The Different Forms of Plagiarism

Plagiarism is both consciously and unconsciously copying someone’s work and claiming the copy as your own without due citation. It is considered a form of dishonesty and raises the issue of intellectual property rights. In academic communities, committing plagiarism is a serious offense that can suspend—and even expel—the offender. This act should not be done to avoid being questioned of one’s intellectual integrity.

The Common Types of Plagiarism

Plagiarism is not just one big act of owning someone else’s work without due acknowledgment. It comes in different forms, depending as well on the researcher’s awareness of committing the act. Some very common examples of plagiarism are as follows:

  • Direct plagiarism is the verbatim copying of any part of your source material to your own research paper, without including quotation marks, in-text citations, and a bibliography.
  • Self-plagiarism is using your own previous work, or a combination of the words you used in your previous works, and passing it to your instructor as a new submission, without the knowledge of all instructors involved in your previous and current submissions. This means that if you plan to submit a single work to at least two different classes, make sure that you have consent from all your teachers in these classes to do so.
  • Mosaic plagiarism is also called “patch writing.” This means that the author attempts to paraphrase a source into his/her own paper but maintains the original syntax or sentence structure. Quotes are borrowed here and there without quotations marks, plus some words are only replaced with synonyms.
  • Accidental plagiarism, as the name suggests, is done unintentionally. While there is an attempt to paraphrase, summarize, and quote, in-text citation and bibliography are still mainly forgotten usually due to carelessness.

The APA Citation Guide

The APA, or the American Association of Psychologists, is the citation guide most commonly used in disciplines under the social sciences such as Anthropology, Archaeology, History, and Sociology. The title given to the bibliography page using the APA style is “References.” 

There are other examples of citation guides such as the Chicago Manual of Style, the MLA (Modern Language Association), and the Turabian. But for the purposes of this lesson, we will focus on the APA.

Basic format for books

Murray, D. M. (2005). Write to Learn. 8th Edition. Boston, Massachusetts: Thomson Wadsworth

Article in a magazine

Bremmer, I. (2015, June 1). What Does America Stand For? Time, 16-21.

Article in a Newspaper

Calica, A. (2015, June 7). Noy willing to study Cha-cha proposal. The Philippine Star, pp. A-1, A-10.

Article from an online periodical

Weisman, J. (2015, June 12). Obama’s Trade Bills Face Tough Battle Against House Democrats. The New York Times. Retrieved from http://www.nytimes. com/2015/06/13/us/politics/obamas-trade-bills-face-tough-battle-against-house-democrats.html?hp&action=click&pgtype=Homepage&module=first-column-region&region=top-news&WT.nay.top-news& _r=0

Check out Purdue OWL’s website for more APA formatting styles.

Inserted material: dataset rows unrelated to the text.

-- ==== Sys2Proof/Machine/Dispatch.lean ====
section
/-! DEFINITION. One arm per instruction: each calls its meaning. -/

namespace Sys2Proof.Machine
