-- ==== Sys2Proof/Machine/Core.lean ====
section
/-! DEFINITION. The machine as the host runs it. -/

def Sys2Proof.core : Host.Core := { State := Sys2Proof.Machine.State, Fault := Sys2Proof.Machine.Fault, Refusal := Sys2Proof.Machine.Refusal, step := Sys2Proof.Machine.step, reset := Sys2Proof.Machine.State.reset }
end

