/-- R7, R45, R46, R78, R194, R331, R380, R400, R402, R426, R445, R448, R478, R480, R486: a write of each register of the management window
sets its fields; a bit that is cleared by a 1 is cleared, but for one that the device has set in the same cycle; a register that the device
has not is not written. GOVCTL keeps a limit of at least 256; the bandwidth limiters refuse a rate without a burst and refill each cycle.
What one cycle is here, and that the order of the agenda says which event comes first in it, are the model's choices (logs 2 and 81, DESIGN
CHOICE). -/
def Obligations.RegisterEvents : Prop :=
  (∀ (v : DWord) (d : Nat),
    let set (f : State → VDev → VDev) (s : State) : State := s.setVd d (f s (s.vd d))
    let always (_ : State) : Prop := True
    let keep (s : State) (w : W1c) (b : Bool) (clear : Nat) : Bool := b && (!v.getLsbD clear || s.fresh.contains w)
    (Moves (.registerWrite (.mtroot d) v) always (set fun _ x => { x with root := v.extractLsb' 12 28, trEn := v.getLsbD 0 }) ∧
     Moves (.registerWrite (.mwlim d) v) always (set fun _ x => { x with lastPg := v.extractLsb' 12 52 }) ∧
     Moves (.registerWrite (.mtinva d) v) always (set fun _ x => { x with invPage := v.extractLsb' 12 52 }) ∧
     Moves (.registerWrite (.mtistat d) v) always
       (set fun s x => { x with bwref := keep s (.bwref d) x.bwref 2, ovf := keep s (.ovf d) x.ovf 1 }) ∧
     Moves (.registerWrite (.tidbase d) v) always (set fun _ x => { x with tidBase := v.extractLsb' 7 57 }) ∧
     Moves (.registerWrite (.tidn d) v) always (set fun _ x => { x with tidCount := v.extractLsb' 0 16 }) ∧
     Moves (.registerWrite (.olbase d) v) always (set fun _ x => { x with olBase := v.extractLsb' 12 52 }) ∧
     Moves (.registerWrite (.olsize d) v) always (set fun _ x => { x with olCount := v.extractLsb' 0 20 })) ∧
    (Moves (.registerWrite (.fqbase d) v) always (set fun _ x => { x with fqBase := v.extractLsb' 12 52 }) ∧
     Moves (.registerWrite (.fqctl d) v) always
       (set fun s x => { x with
         fqLost := keep s (.fqLost d) x.fqLost 7, fqDres := v.getLsbD 6, fqIe := v.getLsbD 5, fqEn := v.getLsbD 4, fqLog := v.extractLsb' 0 4 }) ∧
     Moves (.registerWrite (.fqhead d) v) always (set fun _ x => { x with fqHead := v.extractLsb' 0 32 }) ∧
     Moves (.registerWrite (.fqrval d) v) always (set fun _ x => { x with fqRval := v.extractLsb' 0 32 }) ∧
     Moves (.registerWrite (.vdpol d) v) always (set fun _ x => { x with gscope := v.getLsbD 0 }) ∧
     Moves (.registerWrite (.vdstat d) v) always (set fun s x => { x with qRaised := keep s (.qRaised d) x.qRaised 2 }) ∧
     Moves (.registerWrite (.dbgctl d) v) always (set fun _ x => { x with tstop := v.getLsbD 1, dbgEn := v.getLsbD 0 }) ∧
     Moves (.registerWrite (.snctl d) v) always (set fun _ x => { x with snCtl := v.extractLsb' 0 5 }) ∧
     Moves (.registerWrite (.snstat d) v) always (set fun s x => { x with latched := keep s (.latched d) x.latched 0 }) ∧
     Moves (.registerWrite (.lstat d) v) always
       (set fun s x => { x with cerr := keep s (.cerr d) x.cerr 1, qovf := keep s (.qovf d) x.qovf 0 })) ∧
    (∀ q : Nat,
      Moves (.registerWrite (.qcfg d q) v) (fun _ => q < 64)
        (set fun _ x => { x with
          qcfgBase := Map.put x.qcfgBase q (v.extractLsb' 12 52), qcfgLog := Map.put x.qcfgLog q (v.extractLsb' 8 4),
          qcfgEn := Map.put x.qcfgEn q (v.getLsbD 0) }) ∧
      Rests (.registerWrite (.qcfg d q) v) (fun _ => 64 ≤ q) ∧
      Moves (.registerWrite (.qpctl q) v) (fun _ => q < 36)
        (fun s => let p := s.port q
          s.setPort q { p with
            pmd := if p.en then p.pmd else v.getLsbD 1, en := v.getLsbD 0, up := p.up && v.getLsbD 0, retraining := p.retraining && v.getLsbD 0 }) ∧
      Rests (.registerWrite (.qpctl q) v) (fun _ => 36 ≤ q) ∧
      Moves (.registerWrite (.kdata q) v) (fun _ => q < 8) (fun s => { s with kdata := Map.put s.kdata q v }) ∧
      Rests (.registerWrite (.kdata q) v) (fun _ => 8 ≤ q) ∧
      Moves (.registerWrite (.parg q) v) (fun _ => q < 4) (fun s => { s with parg := Map.put s.parg q v }) ∧
      Rests (.registerWrite (.parg q) v) (fun _ => 4 ≤ q)) ∧
    Moves (.registerWrite .ksel v) always (fun s => { s with ksel := v.extractLsb' 0 12 }) ∧
    Moves (.registerWrite .kstat v) always (fun s => { s with kerr := keep s .kerr s.kerr 2 }) ∧
    Moves (.registerWrite .thstat v) always (fun s => { s with holds := keep s .holds s.holds 18 }) ∧
    Moves (.registerWrite .devctl v) always (fun s => { s with
      devnum := if s.qen then s.devnum else v.extractLsb' 32 11, qen := v.getLsbD 1,
      ports := if v.getLsbD 1 then s.ports else s.ports.map fun e => (e.1, { e.2 with up := false, retraining := false }) }) ∧
    (∀ s : State, v.getLsbD 0 = true → exec .deviceReset s = .next (s.windowWrite 0x08 v)) ∧
    Moves (.govctlWrite v) always (fun s => { s with
      govEn := v.getLsbD 31, govLimit := BitVec.ofNat 20 (max 256 (v.extractLsb' 0 20).toNat),
      govRaised := keep s .govRaised s.govRaised 30 || decide ((v.extractLsb' 0 20).toNat < 256),
      fresh := if (v.extractLsb' 0 20).toNat < 256 then .govRaised :: s.fresh else s.fresh })) ∧
  (∀ (s : State) (w : W1c), w ∈ (s.w1cSet w).fresh ∧ s.newCycle.fresh = []) ∧
  (∀ (d b : Nat) (w : DWord),
    let rate : BitVec 20 := w.extractLsb' 24 20
    let burst : BitVec 16 := w.extractLsb' 0 16
    let good : Prop := rate = 0 ∨ burst ≠ 0
    Moves (.bwlimWrite d w) (fun _ => good)
      (fun s => s.setVd d { s.vd d with bwRate := rate, bwBurst := burst, accs := (s.vd d).accs.filter fun e => 512 ≤ e.1 }) ∧
    Moves (.bwlimWrite d w) (fun _ => ¬ good) (fun s => (s.setVd d { s.vd d with bwref := true }).w1cSet (.bwref d)) ∧
    Moves (.qbwlimWrite d w) (fun _ => good)
      (fun s => s.setVd d { s.vd d with qRate := rate, qBurst := burst, accs := (s.vd d).accs.filter fun e => e.1 < 512 }) ∧
    Rests (.qbwlimWrite d w) (fun _ => ¬ good) ∧
    Moves (.limiterTick d b) (fun s => b < 512 ∧ (s.vd d).bwRate ≠ 0)
      (fun s => s.setVd d ((s.vd d).bucket b (s.vd d).bwBurst.toNat (min (s.vd d).bwRate.toNat 655360))) ∧
    Rests (.limiterTick d b) (fun s => b < 512 ∧ (s.vd d).bwRate = 0) ∧
    (let ports (s : State) : Nat := (s.vdPart d).ports.length
     Moves (.limiterTick d b) (fun s => 512 ≤ b ∧ (s.vd d).qRate ≠ 0 ∧ ports s ≠ 0)
       (fun s => s.setVd d ((s.vd d).bucket b (s.vd d).qBurst.toNat (min (s.vd d).qRate.toNat 115200 * 512 / ports s))) ∧
     Rests (.limiterTick d b) (fun s => 512 ≤ b ∧ ((s.vd d).qRate = 0 ∨ ports s = 0))) ∧
    (∀ (x : VDev) (cap refill : Nat),
      let full := cap * 64 * 16384
      let r := admitted (min (Map.get full x.accs b + refill) full) (Map.get [] x.requests b)
      Map.get full (x.bucket b cap refill).accs b = r.1 ∧ Map.get [] (x.bucket b cap refill).requests b = r.2))

/-- R47, R53-R56: key commands fill, load and zeroise the selected slot; invalidations are held, at most eight, and complete in order. -/
def Obligations.KeyAndInvalidationEvents : Prop :=
  (∀ n : Nat,
    let slot (s : State) : KeySlot := s.slot s.ksel.toNat
    let empty (s : State) : Prop := s.ksel ≠ 0 ∧ (slot s).state = 0
    let fill (k1 k2 : State → BitVec 256) (mat : State → Config.KeyMat) (s : State) : State := { s with
      kdata := [], slots := Map.put s.slots s.ksel.toNat { state := 1, k1 := k1 s, k2 := k2 s, mat := mat s } }
    let refused (s : State) : State := { s with kerr := true, fresh := .kerr :: s.fresh, kdata := [] }
    Moves .keyGenerate empty (fun s => { fill (fun s => Config.entropy s.draws) (fun s => Config.entropy (s.draws + 1)) (fun s => .drawn s.draws) s with
      draws := s.draws + 2 }) ∧
    Moves .keyGenerate (fun s => ¬ empty s) refused ∧
    Moves .keyLoad (fun s => empty s ∧ s.keyFrom 0 ≠ s.keyFrom 4) (fill (·.keyFrom 0) (·.keyFrom 4) fun s => .loaded (s.keyFrom 0) (s.keyFrom 4)) ∧
    Moves .keyLoad (fun s => ¬ (empty s ∧ s.keyFrom 0 ≠ s.keyFrom 4)) refused ∧
    Moves .keyZeroise (fun s => s.ksel ≠ 0 ∧ (slot s).state = 1)
      (fun s => { s with kdata := [], slots := Map.put s.slots s.ksel.toNat { slot s with state := 2 } }) ∧
    Moves .keyZeroise (fun s => ¬ (s.ksel ≠ 0 ∧ (slot s).state = 1)) refused ∧
    Moves (.keyZeroiseComplete n) (fun s => (s.slot n).state = 2)
      (fun s => { s with slots := Map.put s.slots n { state := 0, k1 := 0, k2 := 0, mat := .empty } }) ∧
    Rests (.keyZeroiseComplete n) (fun s => (s.slot n).state ≠ 2)) ∧
  (∀ (v : Nat) (count : BitVec 52) (p k : Nat) (rest : List (Nat × Nat)),
    Moves (.invalidationStart v count) (fun s => (s.vd v).pendingInv.length < 8)
      (fun s => s.setVd v { s.vd v with pendingInv := (s.vd v).pendingInv ++ [((s.vd v).invPage.toNat, count.toNat)] }) ∧
    Moves (.invalidationStart v count) (fun s => 8 ≤ (s.vd v).pendingInv.length)
      (fun s => (s.setVd v { s.vd v with ovf := true }).w1cSet (.ovf v)) ∧
    Moves (.invalidationComplete v) (fun s => (s.vd v).pendingInv = (p, k) :: rest ∧ s.usesRange v (removedRanges v (invRange p k) s.tlb) = false)
      (fun s => { s with tlb := s.tlb.filter fun t => !(t.vd = v && meets (invRange p k) t.va t.size) }.setVd v
        { s.vd v with pendingInv := rest, invDone := (s.vd v).invDone + 1 }) ∧
    Rests (.invalidationComplete v) (fun s => (s.vd v).pendingInv = [] ∨
      (s.vd v).pendingInv = (p, k) :: rest ∧ s.usesRange v (removedRanges v (invRange p k) s.tlb) = true)) ∧
  (∀ (s : State) (v : Nat) (r : Nat × Nat) (rs : List (Nat × Nat)) (e : Nat × Core) (x : Access) (tail : List Access),
    e ∈ s.cores → s.coreVd e.1 = v → e.2.job.isSome = true → e.2.mq = x :: tail → x.faulted = false → x.op ≠ .returned →
    r ∈ rs → x.addr < r.2 → r.1 < x.addr + (if x.op = .tload then 128 else x.size) → s.usesRange v rs = true)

Paraphrasing, Summarizing, and Quoting

Paraphrasing, summarizing, and quoting are three useful techniques to avoid committing the act of plagiarism. While you are still borrowing ideas from other sources, by using these three, you are acknowledging that these pieces of information are not yours but merely used as support to your claims in your research paper. 

Paraphrasing is taking one whole paragraph into consideration and rewriting all of it using your own words. What you can do is to read the source paragraph at least twice. Keep it away from you as you rewrite the same paragraph based on what you can remember. If what you wrote seems to have bouts of plagiarism still, make sure that the nouns are not merely replaced by synonyms. Also, see to it that the length of the entire paragraph is almost—if not—the same as the original.

While paraphrasing entails rewriting an entire paragraph, summarizing, on the other hand, only calls for the gist of your resource material. A summary is a great shorter than the original body of text you are trying to cite. Again, read your resource material at least twice. Keep it away from you when summarizing. A typical student-written paragraph has six sentences. Turning it into a summary would leave you with one to two sentences. 

Last is quoting. It is the acknowledgment of any idea taken from another source by placing selected passages inside quotation marks [“…”], and to provide a bibliographic entry at the end of the paper for every quote used in your text. 

In conclusion, paraphrasing, summarizing, and quoting are three techniques a researcher can use to properly acknowledge his/her sources and to avoid being accused of plagiarism. By using any or all of these three, not only are you holding other experts in high esteem, but also adding credibility to yourself as you are humble enough to pay due respect to those people who have already established acceptable topics you are working on in your research.